|Material||Speed||Power||Current||Passes||Notes These vector settings are just starting suggestions. Always test on a scrap first.|
|1/4" plywood||20||100||100||1 or 2||Lot's of popping, but faster / lower current causes very burnt edges. Try multiple passes? Note 1|
|1/8" / 3mm plywood||30||100||100||1|
|Luan door sheet||50||100||100||1|
|1/4" Acrylic, Clear||30||100||100||2||Colored materials are easier to cut. Try 1 pass at 80 and another at 25. Note 2|
|Paper||100||10||10||1||Almost impossible to cut things out without the paper being blown out of position. You an use cardboard or cardstock over paper so that the weight holds the paper in place, and bump up the power accordingly. A sheet of glass might also work.|
|PVC / Vinyl||NEVER USE! Will destroy the machine!|
|unknown||NEVER USE! MAY destroy the machine!|
"Power" Controls the frequency of laser pulses. "Current" controls the strength of each pulse, but is only active during vector cutting since the laser is modulated by the pixel darkness during raster operations.

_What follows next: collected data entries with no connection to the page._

/-! `noteChange` -/

@[simp] theorem State.noteChange_pending (s : State) (t k : Nat) : (s.noteChange t k).pending = s.pending := rfl
@[simp] theorem State.noteChange_out (s : State) (t k : Nat) : (s.noteChange t k).out = s.out := rfl
@[simp] theorem State.noteChange_fresh (s : State) (t k : Nat) : (s.noteChange t k).fresh = s.fresh := rfl
@[simp] theorem State.noteChange_resetHeld (s : State) (t k : Nat) : (s.noteChange t k).resetHeld = s.resetHeld := rfl
@[simp] theorem State.noteChange_now (s : State) (t k : Nat) : (s.noteChange t k).now = s.now := rfl
@[simp] theorem State.noteChange_dict (s : State) (t k : Nat) : (s.noteChange t k).dict = s.dict := rfl
@[simp] theorem State.noteChange_time (s : State) (t k : Nat) : (s.noteChange t k).time = s.time := rfl
@[simp] theorem State.noteChange_edge (s : State) (t k : Nat) : (s.noteChange t k).edge = s.edge := rfl
@[simp] theorem State.noteChange_run (s : State) (t k : Nat) : (s.noteChange t k).run = s.run := rfl
@[simp] theorem State.noteChange_guard (s : State) (t k : Nat) : (s.noteChange t k).guard = s.guard := rfl
@[simp] theorem State.noteChange_line (s : State) (t k : Nat) : (s.noteChange t k).line = s.line := rfl
@[simp] theorem State.noteChange_clockCause (s : State) (t k : Nat) : (s.noteChange t k).clockCause = s.clockCause := rfl
@[simp] theorem State.noteChange_brownCause (s : State) (t k : Nat) : (s.noteChange t k).brownCause = s.brownCause := rfl
@[simp] theorem State.noteChange_ex (s : State) (t k : Nat) : (s.noteChange t k).ex = s.ex := rfl
@[simp] theorem State.noteChange_ca (s : State) (t k : Nat) : (s.noteChange t k).ca = s.ca := rfl
@[simp] theorem State.noteChange_tone (s : State) (t k : Nat) : (s.noteChange t k).tone = s.tone := rfl
@[simp] theorem State.noteChange_clamp (s : State) (t k : Nat) : (s.noteChange t k).clamp = s.clamp := rfl
@[simp] theorem State.noteChange_conv (s : State) (t k : Nat) : (s.noteChange t k).conv = s.conv := rfl
@[simp] theorem State.noteChange_slice (s : State) (t k : Nat) : (s.noteChange t k).slice = s.slice := rfl
@[simp] theorem State.noteChange_overlap (s : State) (t k : Nat) : (s.noteChange t k).overlap = s.overlap := rfl
@[simp] theorem State.noteChange_staged (s : State) (t k : Nat) : (s.noteChange t k).staged = s.staged := rfl
@[simp] theorem State.noteChange_slots (s : State) (t k : Nat) : (s.noteChange t k).slots = s.slots := rfl
@[simp] theorem State.noteChange_markOut (s : State) (t k : Nat) : (s.noteChange t k).markOut = s.markOut := rfl
@[simp] theorem State.noteChange_markOutNum (s : State) (t k : Nat) : (s.noteChange t k).markOutNum = s.markOutNum := rfl
@[simp] theorem State.noteChange_driven (s : State) (t k : Nat) : (s.noteChange t k).driven = s.driven := rfl
@[simp] theorem State.noteChange_cw (s : State) (t k : Nat) : (s.noteChange t k).cw = { s.cw with past := s.cw.past ++ [⟨t, k, s.val k⟩] } := rfl
@[simp] theorem State.noteChange_src (s : State) (t k : Nat) : (s.noteChange t k).src = s.src := rfl
@[simp] theorem State.noteChange_units (s : State) (t k : Nat) : (s.noteChange t k).units = s.units := rfl
@[simp] theorem State.noteChange_seqs (s : State) (t k : Nat) : (s.noteChange t k).seqs = s.seqs := rfl
@[simp] theorem State.noteChange_stream (s : State) (t k : Nat) : (s.noteChange t k).stream = s.stream := rfl
@[simp] theorem State.noteChange_cai (s : State) (t k : Nat) : (s.noteChange t k).cai = s.cai := rfl
@[simp] theorem State.noteChange_mem (s : State) (t k : Nat) : (s.noteChange t k).mem = s.mem := rfl
@[simp] theorem State.noteChange_dram (s : State) (t k : Nat) : (s.noteChange t k).dram = s.dram := rfl
@[simp] theorem State.noteChange_fetch (s : State) (t k : Nat) : (s.noteChange t k).fetch = s.fetch := rfl
@[simp] theorem State.noteChange_host (s : State) (t k : Nat) : (s.noteChange t k).host = s.host := rfl
@[simp] theorem State.noteChange_net (s : State) (t k : Nat) : (s.noteChange t k).net = s.net := rfl
@[simp] theorem State.noteChange_clk (s : State) (t k : Nat) : (s.noteChange t k).clk = s.clk := rfl
@[simp] theorem State.noteChange_nv (s : State) (t k : Nat) : (s.noteChange t k).nv = s.nv := rfl
@[simp] theorem State.noteChange_pflLast (s : State) (t k : Nat) : (s.noteChange t k).pflLast = s.pflLast := rfl
@[simp] theorem State.noteChange_ds (s : State) (t k : Nat) : (s.noteChange t k).ds = s.ds := rfl
@[simp] theorem State.noteChange_hostPath (s : State) (t k : Nat) : (s.noteChange t k).hostPath = s.hostPath := rfl
@[simp] theorem State.noteChange_mgmtPath (s : State) (t k : Nat) : (s.noteChange t k).mgmtPath = s.mgmtPath := rfl
@[simp] theorem State.noteChange_val (s : State) (t k : Nat) (k_ : Nat) : (s.noteChange t k).val k_ = s.val k_ := rfl
@[simp] theorem State.noteChange_par (s : State) (t k : Nat) (ix_ sub_ : Nat) : (s.noteChange t k).par ix_ sub_ = s.par ix_ sub_ := rfl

After cutting, the fan will stay on. If you want to turn it if, it's under the gear icon on the front panel. Open the lid, and do NOT move the material! Just hold it in place and try to remove a cutout or the outside edge. If it isn't fully cut, close the lid and run the job again, then decrease speed, increase power or passes the next time you that material.
Note 1: Woods and cardboard can catch fire. Always watch and have a fire extinguisher handy. Plywoods can vary because of the changes in the glue used to combine the layers. Individual testing is necessary. The gasses coming off the wood is often still combustible and will causes small explosions or "pops" which can blow up parts into the path of the cutting head.
Note 2: Setting the current to 10 will lightly mark the surface which will then allow you to verify the size and position without making super obvious marks on the part.
Note 3: On thicker materials, focus is critical to ensure a straight edge during the cut. Even with perfect focus, the edge will be slightly angled.
The web based RetinaEngrave 2.0 software has issues (which may or may not affect the Windows program version^ but it can not be used with the Muse):
Most of these issues have been fixed in version 3 of the software.
Engraving requires some space to either side of the picture for the head to reach the correct speed before turning on the laser. Otherwise, the burn would be greater at the edges. This means that you can NOT engrave all the way to the edge of the workable area. Decreasing the speed (and power to compensate) of the settings for engraving can help to decrease this, but it is still significant.
Silk Screens: By setting a light fill color, and an even lighter stroke color on thin lines around each fill, you can produce an SVG or other graphic which will "Half-Tone Dither" to burn tiny holes in a thin plastic or other durable material. This can then be used as a silk screen or stencile. Fills with a saturation of 25 or less and strokes (line color) of 20 or less seem to work well at 250x250 DPI, with Blur Filter Raius at 7, Edge Enhance Threshold at 30 and Intensity Collrection at 0. PET plastic lids from candy containers work ok, but are a bit thick for the paint. Manila folders prodice a very nice screen, but are not very durable.
Solder Paste Stencils: Lower speeds allow sharper, more accurate fine details. Using laser transparency film at a speed of 10 and a power and current of 25 produces a Printed Circuit Board stencil that is usable down to about 0805 or perhaps 0603. Rows of very fine pins will not reproduce, but can be cut out in blocks and the pins will automatically align during reflow if the solder mask is good.